The alkalic rocks of the Morotu district occur as sheets, laccoliths, and dikes in the Tertiary formations and are probably Pliocene. The rocks vary from dolerite, the most abundant, through monzonite to syenite. Most of the intrusive bodies, except small sheets and dikes, are composed of dolerite in the marginal parts and monzonite or syenite or both in the central parts, with gradational boundaries. Monzonite and syenite also occur as irregular veinlets or schlieren in the doleritic parts, with sharp boundaries. Thus differentiation in situ is strikingly displayed. These intrusive bodies are, therefore, formed by composite intrusion.
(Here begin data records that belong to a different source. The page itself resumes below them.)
/-- SPDM_KEY_EXCHANGE (R392): the requests of KEY_EX, HBEAT and KEY_UPD, and the end of a session. -/
def execSpdmKeyExchange (r : SpdmReq) (slot : Nat) (op : SessionOp) (share : List Byte) (s : State) : Res :=
  spdmReq s r fun s => sessionStep s r.t slot op share

/-- SPDM_SLH_SIGNATURE_REQUEST (R392): the vendor ID of the port's function and command 0x0001 ask for the signature over the
transcript hash of the last signed response; any other vendor-defined request is not supported. -/
def execSpdmSlhSignatureRequest (x : VendorReq) (s : State) : Res :=
  let signed := (s.spdm x.hdr.t).signed
  spdmReq s x.hdr fun s =>
    if x.vendor ≠ vendorId ∨ x.cmd ≠ 1 then spdmSay s x.hdr.t "SPDM_ERROR_UNSUPPORTED_REQUEST" []
    else if signed.isSome then spdmSay s x.hdr.t "SLH_SIGNATURE" []
    else spdmSay s x.hdr.t "SPDM_ERROR" []

/-! ### IDE and TDISP (R394, R395) -/

/-- A message over a secured session about a TDI of the transport's port. -/
def tdi (s : State) (t : Transport) (p : Nat) : Bool :=
  answers s t && (s.spdm t).session && owned s p && s.on (Reg.SEC_PART_STATUS_TDISP p) && (match t with
    | .doe b => portOf s p == b
    | .mctp => true)

/-- A message refused: its answer says so. -/
def refuseMsg (s : State) (t : Transport) (what : String) : State := if answers s t then spdmSay s t (what ++ "_ERROR") [] else s

/-- The bit of a direction: 0 receive, 1 transmit. -/
def dirBit (tx : Bool) : Nat := if tx then 2 else 1

/-- KEY_PROG (R394): 16 streams per port, one per TDI; aggregation and partial header encryption are refused. -/
def execKeyProg (t : Transport) (p : Part) (stream : Nat) (tx : Bool) (unsupported : Bool) (s : State) : Res :=
  let x := s.ide p
  let used := (List.range 16).filter fun q => q != p.val && owned s q && portOf s q == portOf s p && (s.ide q).programmed != 0
  if !tdi s t p || unsupported || 16 ≤ used.length || (x.active != 0 && x.stream != stream) then .next (refuseMsg s t "KEY_PROG")
  else
    let keep := if x.stream = stream then x.programmed else 0
    .next (spdmSay (s.setIde p ⟨stream, keep ||| dirBit tx, x.active⟩) t "KEY_PROG" [0])

/-- K_SET_GO (R394): a programmed key set becomes active. -/
def execKSetGo (t : Transport) (p : Part) (tx : Bool) (s : State) : Res :=
  let x := s.ide p
  if !tdi s t p || x.programmed &&& dirBit tx = 0 then .next (refuseMsg s t "K_SET_GO")
  else .next (spdmSay (s.setIde p { x with active := x.active ||| dirBit tx }) t "K_SET_GO" [0])

/-- K_SET_STOP (R394): the key set stops and is gone (R389). -/
def execKSetStop (t : Transport) (p : Part) (tx : Bool) (s : State) : Res :=
  let x := s.ide p
  let off := fun (v : Nat) => if v &&& dirBit tx = 0 then v else v - dirBit tx
  if !tdi s t p then .next (refuseMsg s t "K_SET_STOP")
  else .next (spdmSay (s.setIde p ⟨x.stream, off x.programmed, off x.active⟩) t "K_SET_STOP" [0])

/-- A TDISP message refused with a code: its record and its answer. -/
def tdispRefuse (s : State) (t : Transport) (p code : Nat) (what : String) : State :=
  refuseMsg (raise s (chapterLast p (portOf s p) code) { code := code, part := p }) t what

/-- LOCK_INTERFACE (R397). -/
def execLockInterface (t : Transport) (p : Part) (s : State) : Res :=
  if !tdi s t p then .next (refuseMsg s t "LOCK_INTERFACE")
  else if partState s p != 1 || ochre s then .next (tdispRefuse s t p 0x0B30 "LOCK_INTERFACE")
  else if lockCode s p != 0 then .next (tdispRefuse s t p (lockCode s p) "LOCK_INTERFACE")
  else .next (spdmSay (lockPart s p) t "LOCK_INTERFACE" [p.val])

/-- START_INTERFACE (R394, R397): the stream is keyed in both directions, and the port runs PCIe 6.0. -/
def execStartInterface (t : Transport) (p : Part) (s : State) : Res :=
  if !tdi s t p then .next (refuseMsg s t "START_INTERFACE")
  else if partState s p != 2 || ochre s || (s.ide p).active != 3 || s.get (Reg.ID_PORT_GEN (portOf s p)) != 6 then
    .next (tdispRefuse s t p 0x0B30 "START_INTERFACE")
  else .next (spdmSay (s.put (Reg.SEC_PART_STATUS_STATE p) 3) t "START_INTERFACE" [p.val])

/-- STOP_INTERFACE (R397): tears the TDI down. -/
def execStopInterface (t : Transport) (p : Part) (s : State) : Res :=
  if !tdi s t p then .next (refuseMsg s t "STOP_INTERFACE")
  else .next (spdmSay (teardown s p true 0) t "STOP_INTERFACE" [p.val])

/-- The MMIO ranges of a TDI (R394): BAR, offset, size. -/
def tdiRanges (s : State) (p : Nat) : List (Nat × Nat × Nat) :=
  [(0, 0x80000 + 0x8000 * p, 0x8000), (0, 0x210000 + 0x1000 * p, 0x1000), (0, 0x310000 + 0x1000 * p, 0x1000)]
    ++ ((List.range 128).filter (inPart s p)).map (fun c => (0, coreBase c, 0x4000))
    ++ (blocksOfPart s p).map fun b => (2, 2048 * b, 2048)

/-- GET_DEVICE_INTERFACE_REPORT (R394). -/
def execGetDeviceInterfaceReport (t : Transport) (p : Part) (s : State) : Res :=
  if !tdi s t p then .next (refuseMsg s t "DEVICE_INTERFACE_REPORT")
  else .next (spdmSay s t "DEVICE_INTERFACE_REPORT" ((tdiRanges s p).flatMap fun r => [r.1, r.2.1, r.2.2]))

/-- GET_DEVICE_INTERFACE_STATE (R394): the partition's state. -/
def execGetDeviceInterfaceState (t : Transport) (p : Part) (s : State) : Res :=
  if !tdi s t p then .next (refuseMsg s t "DEVICE_INTERFACE_STATE")
  else .next (spdmSay s t "DEVICE_INTERFACE_STATE" [partState s p])

/-- IDE_INTEGRITY_FAILURE (R395): RUN becomes ERROR, and the partition's launches stop. -/
def execIdeIntegrityFailure (p : Part) (s : State) : Res :=
  if partState s p = 3 && s.on (Reg.SEC_PART_STATUS_TDISP p) then
    let s := s.put (Reg.SEC_PART_STATUS_STATE p) 4
    .next (stopCar s (secLast p) p { code := 0x0B40, cls := 2 } none)
  else .next s

/-- An offset lies in a TDI's ranges. -/
def inTdi (s : State) (p bar off : Nat) : Bool :=
  (tdiRanges s p).any fun r => r.1 == bar && r.2.1 ≤ off && off < r.2.1 + r.2.2
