-- ==== Sys2Proof/Machine/RegWrite.lean ====
section
/-!
DEFINITION. A host write of any register, by the register's own rule (R8 to R14, R428, R430, R438), of the MSI-X table (R427), and accesses of the wrong
size or alignment (R10, R439).
-/

namespace Sys2Proof.Machine

/-- The rule of the register that a write names; where the register has none of its own, its fields are stored as their access
codes say. -/
def regRule (s : State) (x : Wr) : State :=
  let i := fun (k : Nat) => x.idx.getD k 0
  match x.name with
  | "SYN_CTRL" => synCtrl s x
  | "SYN_STEP" => synStep s x
  | "SYN_VERSION_CTRL" => synVersionCtrl s x
  | "SYN_SEED_KEY" => synSeedKey s x
  | "SYN_RIPPLE_CTRL" => synRippleCtrl s x
  | "SYN_REPLAY_CTRL" => synReplayCtrl s x
  | "OAS_CTRL" => oasCtrl s x
  | "OAS_QUEUE" => oasQueueWr s x
  | "OAS_XFER" => oasXferWr s x
  | "OAS_DIGEST_KEY" => oasKey s x
  | "MEM_INTERLEAVE" => interleaveWr s x
  | "MEM_MAPOUT" => mapoutWr s x
  | "MEM_ZEROIZE" => zeroizeWr s x
  | "MEM_REG" => memReg (i 0) (i 1) s x
  | "MEM_PART_STATUS" => partStatusWr (i 0) s x
  | "DMA_CH_CTRL" => chCtrl (16 * i 0 + i 1) (i 2) s x
  | "DMA_DQ" => dqCtrl (i 0) (i 1) x.w s x
  | "QUE_SEL" => queSel s x
  | "QUE_SQ_BASE" => queBase s x
  | "QUE_CQ_BASE" => queBase s x
  | "QUE_CFG" => queCfg s x
  | "FAB_CTRL" => fabCtrl s x
  | "FAB_PORT_MAC" => fabAddr s x
  | "FAB_PORT_GW" => fabAddr s x
  | "FAB_PORT_IP_LO" => fabAddr s x
  | "FAB_PORT_IP_HI" => fabAddr s x
  | "FAB_AREA_CTRL" => fabAreaCtrl s x
  | "FAB_FLOW_CMD" => fabFlowCmd s x
  | "HLT_CTRL" => hltCtrl s x
  | "HLT_FENCE" => hltFence s x
  | "HLT_DUMP_CTRL" => hltDump s x
  | "HLT_SIROCCO" => hltSirocco s x
  | "HLT_PAIR_CTRL" => hltPair s x
  | "HLT_MIRAGE_CTRL" => hltMirageCtrl s x
  | "HLT_MIRAGE_STATUS" => hltMirageStatus s x
  | "HLT_ERR_CTRL" => hltErrCtrl s x
  | "SEC_MBX_CTRL" => mbxCtrl s x
  | "PWR_LIMIT" => pwrLimit s x
  | "PWR_REMOVE" => pwrRemove s x
  | "PWR_RESET" => pwrReset s x
  | _ => storeAll s x

/-- A write of 4 bytes of BAR4 through port b (R427): a word of the MSI-X table, where a pending vector that it unmasks is sent;
elsewhere it is discarded. -/
def msixWrite (s : State) (b : Port) (off v : Nat) : State :=
  let k := off / 4 % 4
  let n := off / 16
  let v := if k = 0 then v / 4 * 4 else if k = 3 then v % 2 else v
  if off < 0x8000 then
    let s := { s with msixTable := SMap.set 0 s.msixTable (8192 * b.num + off / 4) (v ^^^ (if k = 3 then 1 else 0)) }
    if k = 3 ∧ v = 0 ∧ SMap.get false s.msixPend (2048 * b.num + n) then
      sendMsix { s with msixPend := SMap.set false s.msixPend (2048 * b.num + n) false } b n
    else s
  else s

/-- A write of BAR4 at a multiple of 8: its halves, the lower first. -/
def bar4Write (s : State) (off : Nat) (w : HostWr) : State :=
  let d := w.data.toNat
  match w.size with
  | .low => msixWrite s w.port off (d % 2 ^ 32)
  | .high => msixWrite s w.port (off + 4) (d % 2 ^ 32)
  | .full => msixWrite (msixWrite s w.port off (d % 2 ^ 32)) w.port (off + 4) (d / 2 ^ 32)

/-- REGISTER_WRITE (R8, R427): an aligned write of 4 or 8 bytes of BAR0 or BAR4. A write of BAR2 is a doorbell, a command of its
own. -/
def execRegisterWrite (at_ : RegAddr) (w : HostWr) (s : State) : Res :=
  .next (if at_.bar = 0 then hostWrite s at_.off w regRule
    else if at_.bar = 4 && clocked s then bar4Write s at_.off w
    else s)

/-- An access of the size and alignment that R10 allows. -/
def accessOk (a : BarAccess) : Bool := (a.size == 4 || a.size == 8) && a.off % a.size == 0

/-- A BAR0 offset is that of a banked window onto the selected queue. -/
def atQueue (off : Nat) : Bool := (findReg (off / 8 * 8)).any fun x => x.1.kind == .queue

/-- The partition that an access is charged to (R439): of the page, whether or not a register stands there, or of the queue block
of the doorbell or of the selected queue. -/
def accessPart (s : State) (a : BarAccess) : Nat :=
  let blockPart := fun (q : Nat) => if s.on (Reg.QUE_BLOCK_ASSIGNED (q / 256)) then queuePart s q else 0xFF
  if a.bar = 2 then blockPart (a.off / 8)
  else if atQueue a.off then
    (if s.isWritten (Reg.QUE_SEL_QUEUE a.port) then blockPart (s.get (Reg.QUE_SEL_QUEUE a.port)) else 0xFF)
  else match pagePart s a.off with
    | some p => if partState s p = 0 then 0xFF else p
    | none => 0xFF

/-- The core whose page an access addresses. -/
def accessCore (a : BarAccess) : Nat := if a.bar = 2 then 0xFF else (pageCore a.off).getD 0xFF

/-- An access touches SEC_STATUS, which answers in STAGE 0 too (R435). -/
def atSecStatus (a : BarAccess) : Bool :=
  a.bar == 0 && match findReg (a.off / 8 * 8) with
    | some (r, _) => r.name == "SEC_STATUS"
    | none => false

/-- REGISTER_ACCESS_INVALID (R10): a read completes with all bits 1, a write is discarded. In STAGE 0 every register but SEC_STATUS
reads 0 and nothing is recorded (R435). -/
def execRegisterAccessInvalid (acc : BarAccess) (s : State) : Res :=
  if accessOk acc || !clocked s then .next s
  else
    let answer := fun (s : State) (b : Byte) => if acc.write then s else s.emit (.readData (List.replicate acc.size b))
    if stage s = 0 && !atSecStatus acc then .next (answer s 0)
    else
      let s := raise s pwrLast
        { code := 0x0C02, cls := 0, part := accessPart s acc, core := accessCore acc, unit := acc.port.num,
          detail := [acc.off, acc.bar + 256 * acc.size + (if acc.write then 65536 else 0),
            if acc.write then acc.data.toNat else 0] }
      .next (answer s 0xFF)

end Sys2Proof.Machine
end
Contact effects of the intrusions on the Tertiary formations are weak and are confined to the immediate contact zone. Phenomena of assimilation have not been observed.
Principal minerals of these rocks are plagioclase, anorthoclase, microperthite, olivine, titan- and alkali-pyroxenes, alkali-amphiboles, titanbiotite, analcite, and iron ores. Feldspar evolves from labradorite to oligoclase and is joined by anorthoclase and microperthite in the later stage. The trend is always toward enrichment in the Or molecule. Pyroxene, the most important mafic mineral, forms a continuous reaction series from diopsidic augite through titanaugite, soda-augite, and aegirinaugite to aegirine. Amphibole also forms a reaction series from barkevikite through kaersutite and hastingsite to arfvedsonite, but it is not clear whether their relation is continuous or discontinuous. Biotite is abundant in the dolerites, but very low in the syenites. Analcite is abundant in all rocks, apparently formed hydrothermally in the later stages.
Chemically these rocks range from 46 to 61 per cent SiO2. Their alkali-lime index is 50.0, placing the suite in the “alkalic series.” The parental magma is inferred to be olivine basaltic magma with moderately alkalic affinity. The various rock types are believed to have been formed chiefly by crystallization differentiation from the parental magma after it intruded into the present position. Volatile components have also played an important role during crystallization, especially in the later stage.
There is no absolute enrichment in iron throughout the crystallization course of the Morotu rocks. It is inferred that not only the shape of the intrusive bodies but also the composition of the parental magma determine whether iron enrichment or alkali and silica enrichment will prevail in the intrusive bodies.
Its geographical position, its period of activity, and its petrological character justify the conclusion that the Morotu district constitutes the northeastern end of the Circum-Japan Sea province of Cenozoic alkalic rocks.